• **Records to process**:
/-! ### Updates, idle work and parameter sets (19) -/

/-- R516 to R520, R522: OPEN and FROMKEY claim a session with a header that verifies, FROMKEY with the image of a readable
key staged whole; both are BUSY in another session; the holder's chunk with the next offset and a right CRC is staged, and
any other is refused with its result; END starts the check; STATE shows the session; ABORT ends it and discards what is
staged, but from state writing onwards it is too late. R518, R521: a host's request slot and data window reach the loader
when it sets request ready; 60 s without the holder end a session that receives. -/
def Obligations.UpdateSessionsAndRequests : Prop :=
  (∀ (s : State) (via : Via) (p : Nat) (slot data : List Byte) (sig : Bool) (chip : KeyChip), p < 6 →
     let at_ := fun (code : Nat) => Reaches s via code p slot data sessionSources
     let u := s.upd
     let idle := u.state = 0 ∨ 7 ≤ u.state
     let mine := u.holder = p ∧ u.session.toNat = leAt slot 0x10 2
     let parts := [Part.upd, .host, .regs, .log]
     let tells := fun (t : State) (res : Nat) => Replies t via p (sessionReply t slot res []) ∧ t.upd.result = res
     let refused := fun (c : Instr) (res : Nat) => Does s c parts (fun t =>
       tells t res ∧ t.upd.state = u.state ∧ t.upd.rx = u.rx ∧ t.upd.image = u.image ∧ t.upd.holder = u.holder)
     let claimed := fun (t : State) (state source : Nat) (h staged : List Byte) =>
       tells t 0 ∧ t.upd.holder = p ∧ t.upd.session = u.session + 1 ∧ t.upd.cause = 0 ∧ t.upd.lastMsg = s.clk.loc ∧
       t.upd.state = state ∧ t.upd.source = source ∧ t.upd.rx = staged.length ∧ t.upd.image = some ⟨h, [], [], true, false⟩ ∧
       t.store = { s.store with staging := staged }
     let staged := fun (t : State) (l : List Byte) => t.store = { s.store with staging := l }
     let h := sliceBytes data 0 256
     let n := leAt slot 0x12 2
     let o := leAt slot 0x14 4
     (at_ 0x10 →
       (idle → (crc32c h).toNat = leAt slot 0x10 4 → headerVerified h sig = true → Does s (.updOpen via sig) (.store :: parts) (fun t =>
         claimed t 1 p h [])) ∧
       (idle → ((crc32c h).toNat ≠ leAt slot 0x10 4 ∨ headerVerified h sig = false) → refused (.updOpen via sig) 1) ∧
       (¬idle → Does s (.updOpen via sig) parts (fun t => Replies t via p (replySlot slot 6 []) ∧
         { t.upd with reply := u.reply } = u))) ∧
     (at_ 0x15 → idle → s.key.chip = some chip →
       let kh := chipRead chip 0x03810000 256
       (keyReadable s = true → headerVerified kh sig = true → Does s (.fromkey via sig) (.store :: parts) (fun t =>
         claimed t 2 6 kh (keyImageBytes chip))) ∧
       (keyReadable s = true → headerVerified kh sig = false → refused (.fromkey via sig) 1) ∧
       (keyReadable s = false → refused (.fromkey via sig) 9)) ∧
     (at_ 0x15 → idle → s.key.chip = none → refused (.fromkey via sig) 9) ∧
     (at_ 0x11 →
       let right := (crc32c (sliceBytes data 0 n)).toNat = leAt slot 0x18 4
       (mine → u.state = 1 → o = u.rx → right → 1 ≤ n → n ≤ 512 → o + n ≤ imageLength s →
         Does s (.updChunk via) (.store :: parts) (fun t => tells t 0 ∧ t.upd.rx = u.rx + n ∧ t.upd.state = 1 ∧
           t.upd.image = u.image ∧ t.upd.lastMsg = s.clk.loc ∧ staged t (s.store.staging ++ sliceBytes data 0 n))) ∧
       (¬mine → refused (.updChunk via) 2) ∧
       (mine → u.state = 1 → o ≠ u.rx → refused (.updChunk via) 3) ∧
       (mine → u.state = 1 → o = u.rx → ¬right → refused (.updChunk via) 4) ∧
       (mine → u.state = 1 → o = u.rx → right → imageLength s < o + n → refused (.updChunk via) 5)) ∧
     (at_ 0x12 →
       (mine → u.state = 1 → Does s (.updateEnd via) parts (fun t => tells t 0 ∧ t.upd.state = 2 ∧ t.upd.rx = u.rx ∧
         t.upd.image = u.image)) ∧
       (¬mine → refused (.updateEnd via) 2)) ∧
     (at_ 0x13 → mine → u.state ≠ 0 → Does s (.updState via) parts (fun t => t.upd.state = u.state ∧ t.upd.rx = u.rx ∧
       Replies t via p (sessionReply t slot 0 (leBytes 1 u.state ++ leBytes 4 u.rx)))) ∧
     (at_ 0x14 → mine →
       (u.state = 1 ∨ u.state = 2 → Does s (.updAbort via) (.store :: parts) (fun t => tells t 0 ∧ t.upd.state = 0 ∧ t.upd.image = none ∧ staged t [] ∧
         (regGet t Reg.UPD_EVENT).getLsbD 1 = true)) ∧
       (3 ≤ u.state → u.state ≤ 8 → refused (.updAbort via) 10))) ∧
  (∀ (s : State) (h : Fin 4) (slot data : List Byte), s.host.ports.length = 4 →
     (loaderRuns s = true → Block.hostPort h ∉ s.ctl.inReset → (memRead 0 (s.hport h.val).space 0x408).getLsbD 0 = false →
       Memory.wf 0 (s.hport h.val).space = true → slot.length = 64 → data.length = 512 →
       Does s (.vsecRequestReady h slot data) [.host] (fun t => spaceBytes t h.val 0x410 64 = slot ∧ dataWindow t h.val = data ∧
         (memRead 0 (t.hport h.val).space 0x408).getLsbD 0 = true ∧ ∀ k : Nat, k ≠ h.val → t.hport k = s.hport k)) ∧
     (s.upd.state = 1 → s.upd.lastMsg + 60000000000 ≤ s.clk.loc → Does s .sessionAbandon [.upd, .store, .host, .regs, .log] (fun t =>
       t.upd = { s.upd with state := 0, image := none, rx := 0 } ∧ t.store = { s.store with staging := [] } ∧ (regGet t Reg.UPD_EVENT).getLsbD 1 = true)) ∧
     ((s.upd.state ≠ 1 ∨ s.clk.loc < s.upd.lastMsg + 60000000000) → Does s .sessionAbandon [] (fun t => t = s)))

• **Work request**:
Using the records above, restate word for word the lines from the one with "(at_ 0x15 → idle → s.key.chip = some" through the one with "(at_ 0x13 →", both included.

• **Answer section**:
     (at_ 0x15 → idle → s.key.chip = some chip →
       let kh := chipRead chip 0x03810000 256
       (keyReadable s = true → headerVerified kh sig = true → Does s (.fromkey via sig) (.store :: parts) (fun t =>
         claimed t 2 6 kh (keyImageBytes chip))) ∧
       (keyReadable s = true → headerVerified kh sig = false → refused (.fromkey via sig) 1) ∧
       (keyReadable s = false → refused (.fromkey via sig) 9)) ∧
     (at_ 0x15 → idle → s.key.chip = none → refused (.fromkey via sig) 9) ∧
     (at_ 0x11 →
       let right := (crc32c (sliceBytes data 0 n)).toNat = leAt slot 0x18 4
       (mine → u.state = 1 → o = u.rx → right → 1 ≤ n → n ≤ 512 → o + n ≤ imageLength s →
         Does s (.updChunk via) (.store :: parts) (fun t => tells t 0 ∧ t.upd.rx = u.rx + n ∧ t.upd.state = 1 ∧
           t.upd.image = u.image ∧ t.upd.lastMsg = s.clk.loc ∧ staged t (s.store.staging ++ sliceBytes data 0 n))) ∧
       (¬mine → refused (.updChunk via) 2) ∧
       (mine → u.state = 1 → o ≠ u.rx → refused (.updChunk via) 3) ∧
       (mine → u.state = 1 → o = u.rx → ¬right → refused (.updChunk via) 4) ∧
       (mine → u.state = 1 → o = u.rx → right → imageLength s < o + n → refused (.updChunk via) 5)) ∧
     (at_ 0x12 →
       (mine → u.state = 1 → Does s (.updateEnd via) parts (fun t => tells t 0 ∧ t.upd.state = 2 ∧ t.upd.rx = u.rx ∧
         t.upd.image = u.image)) ∧
       (¬mine → refused (.updateEnd via) 2)) ∧
     (at_ 0x13 → mine → u.state ≠ 0 → Does s (.updState via) parts (fun t => t.upd.state = u.state ∧ t.upd.rx = u.rx ∧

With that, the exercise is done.